Hanif menanggapi dan berpendapat bahwa pendidikan didominasi oleh barat. Pendidikan
sekarang adalah paksaan dengan alasan tuntutan ekonomi. Masyarakat seharusnya tidak
melupakan pendidikan dari segi historisnya, saat pendidikan bersifat tuntutan dan menjajah.

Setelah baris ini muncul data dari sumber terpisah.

-- ==== Sys2Proof/Certificates/Slice0/Obligations.lean ====
section
/-! DEFINITION. The statements about the model, for the provers. -/

open Sys2Proof Sys2Proof.Machine

/-! ### Encodings -/

/-- R90, R101, R102, R104: no bit of an encoding is dropped, for every instruction the ports can carry. -/
def Obligations.DecodeOfEncodeIsTheInstruction : Prop :=
  ∀ i : Instr, i.wf = true → decode (encode i).1 (encode i).2 = .ok i

/-- R90, R98, R99, R140: a frame has one meaning; what is decoded from a frame encodes to the same bytes. -/
def Obligations.FrameDecodingReadsEveryByte : Prop :=
  ∀ (port : Port) (bytes : List Byte) (i : Instr), port = .line ∨ port = .peer →
    decode port bytes = .ok i → encode i = (port, bytes) ∧ i.wf = true

/-- R101, 93 U12: only operands in their ranges come out of the command decoder. -/
def Obligations.DecodedCommandIsWellFormed : Prop :=
  ∀ (bytes : List Byte) (i : Instr), decode .cmd bytes = .ok i → i.wf = true ∧ (encode i).1 = .cmd

/-- R101, R103, R104, R90, R99: words written out from the spec's encodings. -/
def Obligations.TableWordsDecodeToTheirRows : Prop :=
  decode .cmd [0x01] = .ok .crcinit ∧ decode .cmd [0x02, 0x91] = .ok (.crcbyte 0x91) ∧
  decode .cmd [0x04, 0x12, 0x01, 0x48, 0x69] = .ok (.encode 0x12 1 [0x48, 0x69]) ∧
  decode .cmd [0x06] = .ok .rdframe ∧ decode .cmd [0x09] = .ok .xabandon ∧ decode .cmd [0x0A] = .ok .illegalA ∧
  decode .auto [0x01] = .ok .xsend ∧ decode .auto [0x02] = .ok .xpoll ∧
  decode .line [0x41, 0x00, 0x4E] = .ok (.frameAck false false false false 1 0 0x4E []) ∧
  decode .line [0x01, 0x00, 0x15] = .ok (.frameNack false false false false 1 0 0x15 []) ∧
  decode .line [0x41, 0x00, 0x4F] = .ok (.frame 0x08 1 0 0x4F []) ∧
  decode .peer [0x82, 0x01, 0x97, 0xAA] = .ok (.frameEncoded 0x10 2 0x97 [0xAA])

/-- R102, R237: whatever operands follow a reserved code, and whatever stands in the bits the mask leaves out, it decodes to its row. -/
def Obligations.ReservedCodesIgnoreTheirOperands : Prop :=
  ∀ (high : BitVec 4) (operands : List Byte),
    decode .cmd ((high ++ (0x0 : BitVec 4) : BitVec 8) :: operands) = .ok .illegal0 ∧
    decode .cmd ((high ++ (0x7 : BitVec 4) : BitVec 8) :: operands) = .ok .illegal7 ∧
    decode .cmd ((high ++ (0xA : BitVec 4) : BitVec 8) :: operands) = .ok .illegalA ∧
    decode .cmd ((high ++ (0xB : BitVec 4) : BitVec 8) :: operands) = .ok .illegalB ∧
    decode .cmd ((high ++ (0xC : BitVec 4) : BitVec 8) :: operands) = .ok .illegalC ∧
    decode .cmd ((high ++ (0xD : BitVec 4) : BitVec 8) :: operands) = .ok .illegalD ∧
    decode .cmd ((high ++ (0xE : BitVec 4) : BitVec 8) :: operands) = .ok .illegalE ∧
    decode .cmd ((high ++ (0xF : BitVec 4) : BitVec 8) :: operands) = .ok .illegalF

/-! ### The step -/

/-- R7, R76: when the agenda's head holds the bytes of an instruction, the step is that instruction, in the state with the head
used up. -/
def Obligations.StepRunsTheDecodedInstruction : Prop :=
  ∀ (s : State) (bytes : List Byte) (rest : List Event) (i : Instr),
    (s.agenda = .cmd bytes :: rest → decode .cmd bytes = .ok i → step s = exec i { s with agenda := rest }) ∧
    (s.agenda = .line bytes :: rest → decode .line bytes = .ok i → step s = exec i { s with agenda := rest }) ∧
    (s.agenda = .peer bytes :: rest → decode .peer bytes = .ok i → step s = exec i { s with agenda := rest })

/-- R26, R104, R205: HS_STATE alone selects the autonomous step, on the controller's turn and when no agent has anything else to do;
every value but SENDING and AWAITING_REPLY enables none, and then nothing changes. -/
def Obligations.HsStateSelectsTheAutonomousStep : Prop :=
  ∀ (s : State) (rest : List Event),
    (s.agenda = .auto :: rest →
      step s = (if s.hsState = .sending then exec .xsend { s with agenda := rest }
        else if s.hsState = .awaitingReply then exec .xpoll { s with agenda := rest }
        else .next { s with agenda := rest })) ∧
    (s.agenda = [] →
      step s = (if s.hsState = .sending then exec .xsend s
        else if s.hsState = .awaitingReply then exec .xpoll s
        else .next s))

/-- 93 U12: a transaction the command interface cannot carry is refused by name. The model's choice of how (log 5). -/
def Obligations.UncarriedTransactionIsRefused : Prop :=
  ∀ (s : State) (flags ulp : Byte) (payload buffer : List Byte) (rest : List Event),
    (payload.length > 255 → s.agenda = .cmd (0x04 :: flags :: ulp :: payload) :: rest →
      step s = .refused (.notCarried .payloadOverPort)) ∧
    (payload.length > 255 → s.agenda = .cmd (0x08 :: flags :: ulp :: payload) :: rest →
      step s = .refused (.notCarried .payloadOverPort)) ∧
    (buffer.length > 18 → s.agenda = .cmd (0x05 :: buffer) :: rest →
      step s = .refused (.notCarried .bufferOverPort))

/-! ### The Checksum unit -/

/-- R125, laws (a) to (e). -/
def Obligations.Crc8ArithmeticLaws : Prop :=
  (∀ (x y : List Byte) (poly : Byte), x.length = y.length →
    crc8 (List.zipWith (· ^^^ ·) x y) poly 0 = crc8 x poly 0 ^^^ crc8 y poly 0) ∧
  (∀ (x e : List Byte) (poly init : Byte), x.length = e.length →
    crc8 (List.zipWith (· ^^^ ·) x e) poly init = crc8 x poly init ^^^ crc8 e poly 0) ∧
  (∀ (x : List Byte) (poly : Byte), crc8 (0x00 :: x) poly 0 = crc8 x poly 0) ∧
  (∀ poly : Byte, crcByte 0 1 poly = poly) ∧
  (∀ (m : List Byte) (poly init : Byte), crc8 (m ++ [crc8 m poly init]) poly init = 0x00)

/-- R126, R127, R128: the three CRC commands complete, write ACC, respond it, and change nothing else. -/
def Obligations.CrcCommandsWriteAccAndRespondIt : Prop :=
  ∀ (s : State) (b : Byte) (data : List Byte),
    exec .crcinit s = .next { s with acc := s.init, responses := s.responses ++ [.acc s.init] } ∧
    exec (.crcbyte b) s =
      .next { s with acc := crcByte s.acc b s.poly, responses := s.responses ++ [.acc (crcByte s.acc b s.poly)] } ∧
    exec (.crc8 data) s =
      .next { s with acc := crc8 data s.poly s.init, responses := s.responses ++ [.acc (crc8 data s.poly s.init)] }

/-- R129: CRCINIT and one CRCBYTE a byte leave the same ACC as CRC8, run as commands of the host. -/
def Obligations.PiecewiseCrcEqualsWholeCrc : Prop :=
  ∀ (s : State) (d : List Byte) (rest : List Event),
    s.agenda = .cmd [0x01] :: (d.map fun b => .cmd [0x02, b]) ++ rest →
    ∃ t u : State, Host.Core.run Sys2Proof.core (d.length + 1) s = .next t ∧ t.agenda = rest ∧
      exec (.crc8 d) s = .next u ∧ t.acc = u.acc

/-- R131, R152: one changed bit anywhere in an encoded frame makes DecodeFn report ChecksumMismatch, for POLY = 0x07, INIT = 0x00. -/
def Obligations.SingleBitErrorIsDetected : Prop :=
  ∀ (flags ulp : Nat) (payload f : List Byte) (i k : Nat),
    encodeFn 0x07 0x00 flags ulp payload = .ok f → i < f.length → k < 8 →
    ∃ rx comp : Byte,
      decodeFn 0x07 0x00 (f.set i (f.getD i 0 ^^^ BitVec.ofNat 8 (2 ^ k))) = .error (.checksumMismatch rx comp)

/-! ### The Frame Codec -/

/-- R140, R141, R142: ENCODE completes; a payload of at most 15 bytes gives its frame in the response and changes nothing else, a
longer one raises PayloadTooLong with its length and nothing else. -/
def Obligations.EncodeRespondsTheFrame : Prop :=
  ∀ (s : State) (flags ulp : Byte) (payload : List Byte),
    (payload.length ≤ 15 →
      exec (.encode flags ulp payload) s =
        .next { s with responses := s.responses ++ [.encoded (packetFrame s.poly s.init flags.toNat ulp.toNat payload)] }) ∧
    (payload.length > 15 →
      exec (.encode flags ulp payload) s =
        .next { s with err := 2, errInfo := BitVec.ofNat 16 payload.length,
                       responses := s.responses ++ [.fail (.payloadTooLong payload.length)] })

/-- R145, R146, R147, R149: DECODE completes; a short buffer raises BufferTooShort with its length, a wrong checksum raises
ChecksumMismatch with the pair, a right one gives the packet and the five named booleans and changes nothing else. -/
def Obligations.DecodeVerifiesAndResponds : Prop :=
  ∀ (s : State) (buffer : List Byte) (control len rx : Byte) (payload : List Byte),
    (buffer.length < 3 →
      exec (.decode buffer) s =
        .next { s with err := 1, errInfo := BitVec.ofNat 16 buffer.length,
                       responses := s.responses ++ [.fail (.bufferTooShort buffer.length)] }) ∧
    (crc8 (control :: len :: payload) s.poly s.init ≠ rx →
      exec (.decode (control :: len :: rx :: payload)) s =
        .next { s with err := 3
                       errInfo := rx ++ crc8 (control :: len :: payload) s.poly s.init
                       responses := s.responses ++
                         [.fail (.checksumMismatch rx (crc8 (control :: len :: payload) s.poly s.init))] }) ∧
    (crc8 (control :: len :: payload) s.poly s.init = rx →
      exec (.decode (control :: len :: rx :: payload)) s =
        .next { s with responses := s.responses ++ [.packet (packetOf control rx payload) (namedOfControl control)] })

/-- R151: the round trip of packets through the codec, and of frames whose length byte declares their payload. -/
def Obligations.CodecRoundTrip : Prop :=
  (∀ (poly init : Byte) (flags : BitVec 5) (ulp : BitVec 3) (payload : List Byte), payload.length ≤ 15 →
    ∃ (f : List Byte), encodeFn poly init flags.toNat ulp.toNat payload = .ok f ∧
      decodeFn poly init f = .ok { flags := flags, ulp := ulp, payload := payload, checksum := f.getD 2 0 }) ∧
  (∀ (poly init : Byte) (b : List Byte) (p : Packet), 3 ≤ b.length → b.length ≤ 18 →
    (b.getD 1 0).toNat = b.length - 3 → decodeFn poly init b = .ok p →
    encodeFn poly init p.flags.toNat p.ulp.toNat p.payload = .ok b)

/-! ### The transport and the Stream Reader -/

/-- R65: TRead returns the front of the queue, at most n bytes, and what it does not return stays; the reference transport returns all
it may, and the transport may be one that returns any smaller number; once it has failed it answers `fault` and removes nothing. -/
def Obligations.TReadTakesTheFrontOfTheQueue : Prop :=
  (∀ (n : Nat) (s t : State) (answer : Option (List Byte)), tRead n s = (answer, t) →
    (∀ got, answer = some got → got ++ t.rxq = s.rxq ∧ got.length ≤ n) ∧
    (answer = none → t.rxq = s.rxq) ∧
    (s.tfault = true → answer = none) ∧
    (s.tfault = false → s.readPolicy = .greedy → answer = some (s.rxq.take n))) ∧
  (∀ (n k : Nat) (s : State) (more : List ReadAnswer), k ≤ n → s.tfault = false → s.readPolicy = .answers (.upTo k :: more) →
    (tRead n s).1 = some (s.rxq.take k))

/-- R179, R209: every frame the Stream Reader hands over has 3 to 18 bytes and exactly its declared length, and DecodeFn never finds
it too short. -/
def Obligations.ReceivedFrameHasItsDeclaredLength : Prop :=
  ∀ (s t : State) (f : List Byte), srTryRead s = (.frame f, t) →
    3 ≤ f.length ∧ f.length ≤ 18 ∧ f.length = 3 + (f.getD 1 0 &&& 0x0F).toNat ∧
    ∀ n, decodeFn s.poly s.init f ≠ .error (.bufferTooShort n)

/-- R79, R180, R171: the Stream Reader loses, repeats and reorders no byte: what it hands over, then what it holds, then what waits is
the stream as it was; and no complete frame stays held (R24). Said of states that hold a partial frame in a buffer in
canonical form, which every step keeps. -/
def Obligations.StreamReaderLosesNoByte : Prop :=
  ∀ (s t : State) (r : SrResult), Memory.wf 18 s.rxb = true → RxPartial s → srTryRead s = (r, t) →
    rxStream s = (match r with | .frame f => f | .pending => [] | .fault => []) ++ rxStream t ∧
    RxPartial t ∧ Memory.wf 18 t.rxb = true

/-- R178, R236: RDFRAME and XSTART are refused with Busy while an exchange is active, before any other test, and disturb nothing. -/
def Obligations.BusyRefusesRdframeAndXstart : Prop :=
  ∀ (s : State) (flags ulp : Byte) (payload : List Byte), s.hsState = .sending ∨ s.hsState = .awaitingReply →
    exec .rdframe s = .next { s with err := 6, errInfo := s.hsState.code.setWidth 16,
                                     responses := s.responses ++ [.fail (.busy s.hsState)] } ∧
    exec (.xstart flags ulp payload) s =
      .next { s with err := 6, errInfo := s.hsState.code.setWidth 16,
                     responses := s.responses ++ [.fail (.busy s.hsState)] }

Pendidikan tinggi menyesuaikan dengan moral bukan dengan keadaan pasar. Pendidikan juga
punya batasan otomatis, tidak selamanya disekolah karena semua masyarakat bisa terlibat dalam
semua pendidikan.
Al-aina Nur Rodiyah, staf pelita dan moderator diskusi menyimpulkan bahwa pendidikan yang
bersifat menindas yang seharusnya mencerdaskan masyarakat. Paulo freire dalam bukunya
berharap negara mengganti total sistem pendidikan yang sudah melenceng jauh dari tujuan
utamanya yaitu humanisasi. Solusinya yaitu menerapkan sistem pendidikan dari pemikiranpemikiran Plato, Aristoteles, Marxis dan ditambah dengan kesadaran spiritual.